I have a data_frame where I would like vector to be the concatenation of elements in A. So
df <- data_frame(id = c(1, 1, 2, 2), A = c("a", "b", "b", "c"))
df
Source: local data frame [4 x 2]
id A
1 1 a
2 1 b
3 2 b
4 2 c
Should become
newdf
Source: local data frame [4 x 2]
id vector
1 1 "a b"
2 2 "b c"
My first inclination is to use paste() inside summarise but this doesn't work.
df %>% group_by(id) %>% summarise(paste(A))
Error: expecting a single value
Hadley and Romain talk about a similar issue in the GitHub issues, but I can't quite see how that applies directly. It seems like there should be a very simple solution, especially because paste() usually does return a single value.

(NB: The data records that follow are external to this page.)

-- ==== Sys2Proof/Word.lean ====
section
/-! DEFINITION. The words of the block: bytes, the bus, and the five fixed widths WSET (spec 00_scope.md R6, R9). -/

namespace Sys2Proof

/-- One byte: an entry of the reversal ROM, or `byte_k` of a value (R15, R41). -/
abbrev Byte := BitVec 8

/-- A value on the request or response data bus. The bus is DATA_W = MAXW bits wide (R9): 128, or only the low 64
of these when EN128 is false. -/
abbrev Bus := BitVec 128

/-- WSET (R6): the five fixed widths, which are also what WCUR can hold (R32). -/
inductive Width where
  | w8 | w16 | w32 | w64 | w128
  deriving DecidableEq, Repr, Inhabited

/-- NB(W), the number of bytes of a value (R9). -/
@[reducible] def Width.bytes : Width → Nat
  | .w8 => 1 | .w16 => 2 | .w32 => 4 | .w64 => 8 | .w128 => 16

/-- W itself, the number of bits (R6, R9: W = 8 * NB(W)). -/
@[reducible] def Width.bits (w : Width) : Nat := 8 * w.bytes

/-- SW(W) = log2(W), the number of bits the Bitwise countdown needs at width W (R9). -/
@[reducible] def Width.sw : Width → Nat
  | .w8 => 3 | .w16 => 4 | .w32 => 5 | .w64 => 6 | .w128 => 7

end Sys2Proof
end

You need to collapse the values in paste
df %>% group_by(id) %>% summarise(vector=paste(A, collapse=" "))
My data frame was as:
col1 col2
1 one
1 one more
2 two
2 two
3 three
I needed to summarise it as follows:
col1 col3
1 one, one more
2 two
3 three
This following code did the trick:
df <- data.frame(col1 = c(1,1,2,2,3), col2 = c("one", "one more", "two", "two", "five"))
df %>%
group_by(col1) %>%
summarise( col3 = toString(unique(col2)))